Прежде я видел такое одеяние только у покойного полковника Маккормика. Мне тогда было около двенадцати. Лимузин полковника остановился напротив Трибюн-тауэр, и из него вышли два низкорослых человека. Каждый держал по два пистолета. Низко пригибаясь, они обошли вокруг машины. Затем под прикрытием четырех стволов из машины вышел полковник в точно таком же пальто табачного цвета, как у Кантабиле, и в тесной шляпе с поблескивающим шероховатым ворсом. В тот день дул сильный ветер, и в прозрачном воздухе шляпа сверкала, как заросли крапивы.
— Так ты считаешь, что я не отдаю отчета в собственных действиях?
— Вот именно. Ты даже своей жопы не сможешь нащупать обеими руками.
Что ж, возможно, он прав. Но, по крайней мере, я никого не мучил. Видимо, жизнь моя текла не так, как у других людей. По каким-то непонятным причинам у них она складывалась по-другому, а значит, мне не пристало судить их отношения и устремления. Сознавая это, я уступал многим таким устремлениям, даже чересчур многим. Я поддался Джорджу с его знанием преступного мира. А теперь склонял голову перед Кантабиле. Мне оставалось одно — припомнить полезные этологические сведения про крыс, гусей, колюшек и дрозофил. Что хорошего во всем этом чтении, если нельзя применить полученные знания в кризисной ситуации? И нужно-то мне всего лишь незначительное пополнение знаний.
— Так что же мне делать с этими пятидесятидолларовыми банкнотами?
— Я дам знать, когда буду готов взять их, — заявил Кантабиле. — То, что произошло с машиной, тебе не понравилось, так?
Я ответил:
— Такая красивая машина. Нужно совсем не иметь сердца, чтобы сотворить такое.
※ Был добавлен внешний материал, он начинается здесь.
/-- BANK_REMAP_COMPLETE. -/
def execBankRemapComplete (stack : Fin 12) (chan : Fin 32) (s : State) : Host.Outcome State Fault Refusal :=
  ran s (bankRemapComplete stack chan s)

/-- SPARE_REQ_MIGRATE. -/
def execSpareReqMigrate (stack : Fin 12) (chan : Fin 32) (layer : Fin 16) (s : State) : Host.Outcome State Fault Refusal :=
  ran s (spareReqMigrate stack chan layer s)

/-- SPARE_REQ_REMAP. -/
def execSpareReqRemap (stack : Fin 12) (chan : Fin 32) (layer : Fin 16) (bank : Fin 4) (s : State) : Host.Outcome State Fault Refusal :=
  ran s (spareReqRemap stack chan layer bank s)

/-- SPARE_REQ_RESERVED. -/
def execSpareReqReserved (stack : Fin 12) (chan : Fin 32) (s : State) : Host.Outcome State Fault Refusal :=
  ran s (spareReqReserved stack chan s)

/-- SPARE_REQ_NO_ACTION. -/
def execSpareReqNoAction (stack : Fin 12) (s : State) : Host.Outcome State Fault Refusal := ran s (spareReqNoAction stack s)

/-- FLIP_ARM. -/
def execFlipArm (stack : Fin 12) (value : BitVec 32) (s : State) : Host.Outcome State Fault Refusal :=
  ran s (flipArm stack value s)

/-- QUERN_JOB_START. -/
def execQuernJobStart (stack : Fin 12) (chan : Fin 32) (s : State) : Host.Outcome State Fault Refusal :=
  ran s (quernJobStart stack chan s)

/-- SEQ_NOP. -/
def execSeqNop (stack : Fin 12) (chan : Fin 32) (s : State) : Host.Outcome State Fault Refusal := ran s (seqNop stack chan s)

/-- SEQ_NOP_WAIT_DONE. -/
def execSeqNopWaitDone (stack : Fin 12) (chan : Fin 32) (s : State) : Host.Outcome State Fault Refusal :=
  ran s (seqNopWaitDone stack chan s)

/-- ACT. -/
def execAct (stack : Fin 12) (chan : Fin 32) (s : State) : Host.Outcome State Fault Refusal := ran s (act stack chan s)

/-- OPW. -/
def execOpw (stack : Fin 12) (chan : Fin 32) (s : State) : Host.Outcome State Fault Refusal := ran s (opw stack chan s)

/-- BCAST. -/
def execBcast (stack : Fin 12) (chan : Fin 32) (s : State) : Host.Outcome State Fault Refusal := ran s (bcast stack chan s)

/-- BCAST_DONE. -/
def execBcastDone (stack : Fin 12) (chan : Fin 32) (s : State) : Host.Outcome State Fault Refusal :=
  ran s (bcastDone stack chan s)

/-- STRM. -/
def execStrm (stack : Fin 12) (chan : Fin 32) (s : State) : Host.Outcome State Fault Refusal := ran s (strm stack chan s)

/-- TREE. -/
def execTree (stack : Fin 12) (chan : Fin 32) (s : State) : Host.Outcome State Fault Refusal := ran s (tree stack chan s)

/-- SYNC. -/
def execSync (stack : Fin 12) (chan : Fin 32) (s : State) : Host.Outcome State Fault Refusal := ran s (sync stack chan s)

/-- SYNC_MET. -/
def execSyncMet (stack : Fin 12) (chan : Fin 32) (s : State) : Host.Outcome State Fault Refusal :=
  ran s (syncMet stack chan s)

/-- PRE. -/
def execPre (stack : Fin 12) (chan : Fin 32) (s : State) : Host.Outcome State Fault Refusal := ran s (pre stack chan s)

/-- END. -/
def execEndCmd (stack : Fin 12) (chan : Fin 32) (s : State) : Host.Outcome State Fault Refusal := ran s (endCmd stack chan s)

/-- ENTRY_END. -/
def execEntryEnd (stack : Fin 12) (chan : Fin 32) (s : State) : Host.Outcome State Fault Refusal :=
  ran s (entryEnd stack chan s)

/-- BROADCAST_PREFETCH. -/
def execBroadcastPrefetch (stack : Fin 12) (chan : Fin 32) (s : State) : Host.Outcome State Fault Refusal :=
  ran s (broadcastPrefetch stack chan s)
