-- ==== Sys2Proof/WellFormed.lean ====
section
/-! DEFINITION. Which commands the environment can send: operands within the widths and ranges the spec gives them. A
command that is not well formed has a meaning all the same: `exec` is total. -/

namespace Sys2Proof

/-- R56: a request is 32 B to 2 KiB of whole 32 B units, with a poison flag for each unit of a write. -/
def FarOp.wf : FarOp → Bool
  | .read len => decide (32 ≤ len) && decide (len ≤ 2048) && len % 32 == 0
  | .write data poison =>
    decide (32 ≤ data.length) && decide (data.length ≤ 2048) && data.length % 32 == 0 && poison.length == data.length / 32

/-- R17, R22: a device address has 48 bits. -/
def daWf (da : Nat) : Bool := decide (da < 2 ^ 48)

/-- R339: a range of a host-visible space. -/
def hostRangeWf (space : HostSpace) (off len : Nat) : Bool :=
  decide (off + len ≤ match space with | .bar0 => 0x1000000 | .bar2 => 0x400000 | .window => 0x4000000)

/-- R27, R438: what a JTAG access names. -/
def JtagAccess.wf : JtagAccess → Bool
  | .readReg off => decide (off < 0x1000000)
  | .writeReg off _ => decide (off < 0x1000000)
  | .readMem da _ => daWf da
  | .writeMem da _ => daWf da
  | _ => true

/-- R403, R404: CLASS is a byte, and a message has at most 1,024 payload flits. -/
def MsgHeader.wf (h : MsgHeader) : Bool := decide (h.cls < 256) && decide (h.flits ≤ 1024)

/-- R404: FLITS counts the 64 B flits of a message's payload. -/
def MsgHeader.carries (h : MsgHeader) (bytes : List Byte) : Bool := h.wf && h.flits == (bytes.length + 63) / 64

def Instr.wf : Instr → Bool
  | .powerUp vin => decide (vin < 65536)
  | .inputCutThreshold vin => decide (vin < 65536)
  | .supplyFaultTimeout vin => decide (vin < 65536)
  | .powerMeasurement vin pin => decide (vin < 65536) && decide (pin < 65536)
  | .sensorSample _ (some t) => decide (-128 ≤ t) && decide (t ≤ 127)
  | .farPathRequest _ _ _ da req => daWf da && req.wf
  | .stackLoadingComplete _ _ failed => failed.all (fun f => decide (f < 2176))
  | .multicastDelivery group => decide (group < 65536)
  | .multicastWaitTimeout group => decide (group < 65536)
  | .seqTableWrite off _ => off % 4 == 0 && decide (0x502000 ≤ off) && decide (off < 0x538000)
  | .pact _ _ _ row => decide (row < 16384)
  | .ringSlotFetch _ slots => decide (1 ≤ slots.length) && decide (slots.length ≤ 8)
  | .l0Reached rate width _ => decide (1 ≤ rate) && decide (rate ≤ 5) && decide (1 ≤ width) && decide (width ≤ 4)
  | .configRequest reg _ => decide (reg < 4096)
  | .hostPostedWrite space off data _ => hostRangeWf space off data.length
  | .hostRead space off len _ => hostRangeWf space off len
  | .hostLineSnoop line => decide (line < 2 ^ 58)
  | .heartbeat hdr _ => hdr.wf
  | .control hdr _ => hdr.wf
  | .ownerUpd hdr _ _ _ => hdr.wf
  | .ack hdr _ => hdr.wf
  | .replMessage hdr _ _ _ _ _ part => hdr.carries part.bytes
  | .bulk hdr _ _ _ part => hdr.carries part.bytes
  | .recovery hdr _ => hdr.wf
  | .reservedWilrilMessage hdr => hdr.wf
  | .coalesceWindowEnd entry => decide (entry < 64)
  | .registerWrite off _ => off % 4 == 0 && decide (off < 0x1000000)
  | .jtagAccess access => access.wf
  | _ => true

end Sys2Proof
end

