/-- LD and ST with bytes to move take a transfer slot, pop their handle and reserve their destination; with LEN 0 they
push their handle at once. A transfer whose requests meet no error and wait for nothing moves its bytes and fills its
destination. One that ends in an address error or at a seal moves what lies before it, frees its destination and traps
with ADDR or SEALED; a load with TRAPP 1 that met poison pushes its handle and traps with POISON. FENCE goes on once the
task's transfers have completed. Rests on R205–R207, R188. When the end of a transfer delivers an operation with ORD is
the model's reading (log 75); so are what becomes of the destination of one that traps (log 24) and the port that a
waiting access enters (log 85). -/
def Obligations.Transfers : Prop :=
  ∀ (n : Fin 1200) (s : State),
    (∀ (f : Fetch) (isStore : Bool), Issues s n 3 (if isStore then 1 else 0) f → memFaults f (src0 f) = [] → eLen (src0 f) ≠ 0 →
      ∃ t, exec (if isStore then .st n else .ld n) s = .next t ∧ t.nextId = s.nextId + 1 ∧ sameMemory s t ∧
        (coreAt t n).queues = (reserveDst (popSources (coreAt s n) f.w) f.w 0).2.queues ∧
        (coreAt t n).xfers = (coreAt s n).xfers ++ [{ id := s.nextId, task := f.t, pc := f.task.pc, tag := iTag f.w
                                                      isStore := isStore, entry := src0 f, da := memDa f
                                                      dst := (reserveDst (popSources (coreAt s n) f.w) f.w 0).1
                                                      trapp := bitOf f.w 123 }]) ∧
    (∀ (f : Fetch) (isStore : Bool), Issues s n 3 (if isStore then 1 else 0) f → memFaults f (src0 f) = [] → eLen (src0 f) = 0 →
      exec (if isStore then .st n else .ld n) s = .next (issued s f (fun c => pushDst (popSources c f.w) f.w 0
        (retag (if isStore then src0 f else setFld (src0 f) 43 43 0) (iTag f.w))))) ∧
    (∀ x id r, xferAt s n id false = some x → xferHeld s n x = false → rangeWaits s x.da (eLen x.entry) = false →
      goodPrefix s (coreAt s n).sealedBy false (accessPieces s x.da (eLen x.entry)) = (eLen x.entry, none) →
      x.trapp = false → (coreAt s n).st = .running → allEnded (coreAt s n) = false → (coreAt s n).sys = [] →
      r = readAs s (coreAt s n).jobtag x.tag x.da (eLen x.entry) → ∃ t, exec (.ldComplete n id) s = .next t ∧
        t.scratch = mwrite r.2.2.scratch (scratchAddr n (eOff x.entry)) r.1 ∧
        coreAt t n = qFill { coreAt s n with xfers := (coreAt s n).xfers.filter (fun y => y.id != x.id) } x.dst
          (retag (setFld x.entry 43 43 (b2n (anyPoison (regionPoison t n (eOff x.entry) (eLen x.entry))))) x.tag)) ∧
    (∀ x id, xferAt s n id true = some x → xferHeld s n x = false → rangeWaits s x.da (eLen x.entry) true = false →
      goodPrefix s (coreAt s n).sealedBy true (accessPieces s x.da (eLen x.entry)) = (eLen x.entry, none) →
      (coreAt s n).st = .running → allEnded (coreAt s n) = false → (coreAt s n).sys = [] → ∃ t u,
        exec (.stPerformed n id) s = .next t ∧ u = caused s (coreAt s n).jobtag x.tag (fun s =>
          daWrite (endXfer s n x) (corePort n) x.da (scratchRead s n (eOff x.entry) (eLen x.entry))
            (regionPoison s n (eOff x.entry) (eLen x.entry))) ∧ sameMemory u t ∧
        coreAt t n = qFill { coreAt s n with xfers := (coreAt s n).xfers.filter (fun y => y.id != x.id) } x.dst
          (retag x.entry x.tag)) ∧
    (∀ x id r u, xferAt s n id false = some x → xferHeld s n x = false → rangeWaits s x.da (eLen x.entry) = false →
      goodPrefix s (coreAt s n).sealedBy false (accessPieces s x.da (eLen x.entry)) = (eLen x.entry, none) →
      x.trapp = true → (coreAt s n).st = .running → (coreAt s n).sys = [] → s.coreOps = [] →
      r = readAs s (coreAt s n).jobtag x.tag x.da (eLen x.entry) →
      u = scratchFill (endXfer r.2.2 n x) n (eOff x.entry) r.1 r.2.1 →
      anyPoison (regionPoison u n (eOff x.entry) (eLen x.entry)) = true → ∃ t, exec (.ldComplete n id) s = .next t ∧
        sameMemory u t ∧ (coreAt t n).st = .trapped ∧
        (coreAt t n).queues = (qFill (coreAt s n) x.dst (retag (setFld x.entry 43 43 1) x.tag)).queues ∧
        regGet t (oCore n cTrap0) = w32 (2 + x.task * 2 ^ 8 + x.pc * 2 ^ 16 + 2 ^ 31)) ∧
    (∀ x id r len cause, xferAt s n id false = some x → xferHeld s n x = false →
      rangeWaits s x.da (eLen x.entry) = false →
      goodPrefix s (coreAt s n).sealedBy false (accessPieces s x.da (eLen x.entry)) = (len, some cause) →
      x.trapp = false → (coreAt s n).st = .running → (coreAt s n).sys = [] → s.coreOps = [] →
      r = readAs s (coreAt s n).jobtag x.tag x.da len → ∃ t, exec (.ldComplete n id) s = .next t ∧
        t.scratch = mwrite r.2.2.scratch (scratchAddr n (eOff x.entry)) r.1 ∧ (coreAt t n).st = .trapped ∧
        (coreAt t n).queues = (qUnreserve (coreAt s n) x.dst).queues ∧
        regGet t (oCore n cTrap0) = w32 (cause + x.task * 2 ^ 8 + x.pc * 2 ^ 16 + 2 ^ 31)) ∧
    (∀ x id len cause, xferAt s n id true = some x → xferHeld s n x = false →
      rangeWaits s x.da (eLen x.entry) true = false →
      goodPrefix s (coreAt s n).sealedBy true (accessPieces s x.da (eLen x.entry)) = (len, some cause) →
      (coreAt s n).st = .running → (coreAt s n).sys = [] → s.coreOps = [] → ∃ t u, exec (.stPerformed n id) s = .next t ∧
        u = caused s (coreAt s n).jobtag x.tag (fun s => daWrite (endXfer s n x) (corePort n) x.da
          (scratchRead s n (eOff x.entry) len) (regionPoison s n (eOff x.entry) len)) ∧ sameMemory u t ∧
        (coreAt t n).st = .trapped ∧ (coreAt t n).queues = (qUnreserve (coreAt s n) x.dst).queues ∧
        regGet t (oCore n cTrap0) = w32 (cause + x.task * 2 ^ 8 + x.pc * 2 ^ 16 + 2 ^ 31)) ∧
    (∀ f, Issues s n 3 2 f → exec (.fence n) s = .next (issuedTask s f advance))
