-- ==== Sys2Proof/Laws/Table.lean ====
section
/-! SUPPORT. Laws of the sparse tables and of byte memory. -/

namespace Sys2Proof.Machine

open Sys2Proof

variable {α : Type}

theorem tget_tins_same (d : α) (k : Nat) (v : α) (t : Table α) (h : ∀ p ∈ t, p.1 ≠ k) : tget d (tins k v t) k = v := by
  induction t with
  | nil => simp [tins, tget]
  | cons p r ih =>
    simp only [tins]
    split
    · simp [tget]
    · have := h p (by simp)
      simp [tget, this, ih (fun q hq => h q (by simp [hq]))]

theorem tget_tins_ne (d : α) (k j : Nat) (v : α) (t : Table α) (h : j ≠ k) : tget d (tins k v t) j = tget d t j := by
  induction t with
  | nil => simp [tins, tget, Ne.symm h]
  | cons p r ih =>
    simp only [tins]
    split
    · simp [tget, Ne.symm h]
    · simp [tget, ih]

theorem tget_tdel_same (d : α) (k : Nat) (t : Table α) : tget d (tdel k t) k = d := by
  induction t with
  | nil => rfl
  | cons p r ih =>
    simp only [tdel, List.filter_cons]
    split
    · rename_i h
      simp only [bne_iff_ne] at h
      have h' : tget d (List.filter (fun q => q.1 != k) r) k = d := ih
      simp [tget, h, h']
    · exact ih

theorem tget_tdel_ne (d : α) (k j : Nat) (t : Table α) (h : j ≠ k) : tget d (tdel k t) j = tget d t j := by
  induction t with
  | nil => rfl
  | cons p r ih =>
    simp only [tdel, List.filter_cons]
    split
    · have h' : tget d (List.filter (fun q => q.1 != k) r) j = tget d r j := ih
      simp [tget, h']
    · rename_i hk
      have hk' : p.1 = k := by simpa using hk
      have h' : tget d (List.filter (fun q => q.1 != k) r) j = tget d r j := ih
      have hj : ¬ p.1 = j := by rw [hk']; exact Ne.symm h
      simp only [tget, hj, if_false, h']

/-- What was set is read. -/
@[simp] theorem tget_tset_same [DecidableEq α] (d : α) (k : Nat) (v : α) (t : Table α) : tget d (tset d k v t) k = v := by
  unfold tset
  split
  · rename_i h; rw [tget_tdel_same, h]
  · exact tget_tins_same d k v _ (fun p hp => by
      have := (List.mem_filter.mp hp).2
      simpa using this)

/-- Every other number holds what it held. -/
@[simp] theorem tget_tset_ne [DecidableEq α] (d e : α) (k j : Nat) (v : α) (t : Table α) (h : j ≠ k) :
    tget e (tset d k v t) j = tget e t j := by
  unfold tset
  split
  · exact tget_tdel_ne e k j t h
  · rw [tget_tins_ne e k j v _ h, tget_tdel_ne e k j t h]

/-! ### The canonical form of memory -/

theorem sorted_iff (t : Table α) : Table.sorted t = true ↔ t.Pairwise (fun p q => p.1 < q.1) := by
  induction t with
  | nil => simp [Table.sorted]
  | cons p r ih =>
    cases r with
    | nil => simp [Table.sorted]
    | cons q r' =>
      simp only [Table.sorted, Bool.and_eq_true, decide_eq_true_eq, ih]
      constructor
      · rintro ⟨h, hr⟩
        refine List.pairwise_cons.mpr ⟨fun x hx => ?_, hr⟩
        rcases List.mem_cons.mp hx with rfl | hx
        · exact h
        · exact Nat.lt_trans h ((List.pairwise_cons.mp hr).1 x hx)
      · intro h
        exact ⟨(List.pairwise_cons.mp h).1 q (by simp), (List.pairwise_cons.mp h).2⟩

theorem mem_tins {k : Nat} {v : α} {t : Table α} {p : Nat × α} (h : p ∈ tins k v t) : p = (k, v) ∨ p ∈ t := by
  induction t with
  | nil => simpa [tins] using h
  | cons q r ih =>
    simp only [tins] at h
    split at h
    · simpa using h
    · rcases List.mem_cons.mp h with rfl | h
      · simp
      · rcases ih h with h | h <;> simp [h]

theorem pairwise_tins {k : Nat} {v : α} {t : Table α} (hs : t.Pairwise (fun p q => p.1 < q.1)) (h : ∀ p ∈ t, p.1 ≠ k) :
    (tins k v t).Pairwise (fun p q => p.1 < q.1) := by
  induction t with
  | nil => simp [tins]
  | cons q r ih =>
    simp only [tins]
    have hq := List.pairwise_cons.mp hs
    split
    · rename_i hk
      refine List.pairwise_cons.mpr ⟨fun x hx => ?_, hs⟩
      rcases List.mem_cons.mp hx with rfl | hx
      · exact hk
      · exact Nat.lt_trans hk (hq.1 x hx)
    · rename_i hk
      refine List.pairwise_cons.mpr ⟨fun x hx => ?_, ih hq.2 (fun p hp => h p (by simp [hp]))⟩
      rcases mem_tins hx with rfl | hx
      · have := h q (by simp)
        simp only; omega
      · exact hq.1 x hx

/-- A table stays in strictly rising order. -/
theorem sorted_tset [DecidableEq α] (d : α) (k : Nat) (v : α) (t : Table α) (h : Table.sorted t = true) :
    Table.sorted (tset d k v t) = true := by
  rw [sorted_iff] at h ⊢
  have hf : (tdel k t).Pairwise (fun p q => p.1 < q.1) := List.Pairwise.filter _ h
  unfold tset
  split
  · exact hf
  · exact pairwise_tins hf (fun p hp => by simpa using (List.mem_filter.mp hp).2)

/-- Setting a byte keeps the canonical form. -/
theorem memWf_mset (m : Memory) (a : Nat) (b : Byte) (h : memWf m = true) : memWf (mset m a b) = true := by
  simp only [memWf, Bool.and_eq_true, List.all_eq_true] at h ⊢
  refine ⟨sorted_tset 0 a b m h.1, fun p hp => ?_⟩
  unfold mset tset at hp
  split at hp
  · exact h.2 p (List.mem_filter.mp hp).1
  · rename_i hb
    rcases mem_tins hp with rfl | hp
    · simpa using hb
    · exact h.2 p (List.mem_filter.mp hp).1

/-- Writing bytes keeps the canonical form. -/
theorem memWf_mwrite (bs : List Byte) (m : Memory) (a : Nat) (h : memWf m = true) : memWf (mwrite m a bs) = true := by
  induction bs generalizing m a with
  | nil => exact h
  | cons b bs ih => exact ih _ _ (memWf_mset m a b h)

@[simp] theorem mget_mset_same (m : Memory) (a : Nat) (b : Byte) : mget (mset m a b) a = b := tget_tset_same 0 a b m

@[simp] theorem mget_mset_ne (m : Memory) (a x : Nat) (b : Byte) (h : x ≠ a) : mget (mset m a b) x = mget m x :=
  tget_tset_ne 0 0 a x b m h

/-- A write of bytes leaves every address outside them alone. -/
theorem mget_mwrite_ne (bs : List Byte) (m : Memory) (a x : Nat) (h : x < a ∨ a + bs.length ≤ x) :
    mget (mwrite m a bs) x = mget m x := by
  induction bs generalizing m a with
  | nil => rfl
  | cons b bs ih =>
    simp only [List.length_cons] at h
    show mget (mwrite (mset m a b) (a + 1) bs) x = mget m x
    rw [ih _ _ (by omega), mget_mset_ne _ _ _ _ (by omega)]

end Sys2Proof.Machine
end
Видимо на «мерседесе» он испробовал те самые биты, которыми пугал меня. Скорее всего, на заднем сиденье «тандерберда» валялись и другие орудия нападения. Он заставил меня сесть в свою шикарную машину с анатомическими сиденьями, обтянутыми кроваво-красной кожей, и немыслимых размеров приборной доской. Кантабиле рванул с места на максимальной скорости, как психованный подросток; шины истошно завизжали.
В машине я разглядел его подробнее. В профиль становилось заметным, что кончик носа у Кантабиле толстоват и очень бледен. Насыщенно, ненормально бледен. Казалось, будто этот странно очерченный хрящ залеплен гипсом. Глаза большие, больше, чем следовало бы, с неестественно расширенными зрачками. Рот широкий, с чувственно выпяченной нижней губой — намек на борьбу за самоутверждение с детства, а в сочетании с большими ступнями и темными радужками — на стремление к какому-то идеалу, недостижимость которого сделалось непоправимым горем. Я подозревал, что идеал время от времени менялся.
— А ты или твой кузен Эмиль не были во Вьетнаме?
Мы неслись со страшной скоростью на восток по Дивижн-стрит. Кантабиле вцепился в руль обеими руками, будто крошил асфальт пневматическим отбойным молотком.
— Что? Эмиль в армии? Только не он. Он совершенно не годен к военной службе, считай что псих. Нет! Самая крутая заварушка, которую видел Эмиль, это беспорядки возле «Хилтона» в шестьдесят восьмом. Он там ничего не понял, даже не знает, на чьей стороне оказался. Ну а я побывал во Вьетнаме. Родня спровадила меня в тот вонючий католический колледж около Сент-Луиса, про который я говорил за игрой, только я сбежал и записался добровольцем. Это было не так давно.
— Ты воевал?
— Я скажу то, что ты хочешь услышать. Так вот, я спер цистерну бензина
— трейлер, наливник, как хочешь. И продал ее каким-то жукам с черного рынка. Меня поймали, но родня замяла дело. Сенатор Дирксен помог. Я отсидел только восемь месяцев.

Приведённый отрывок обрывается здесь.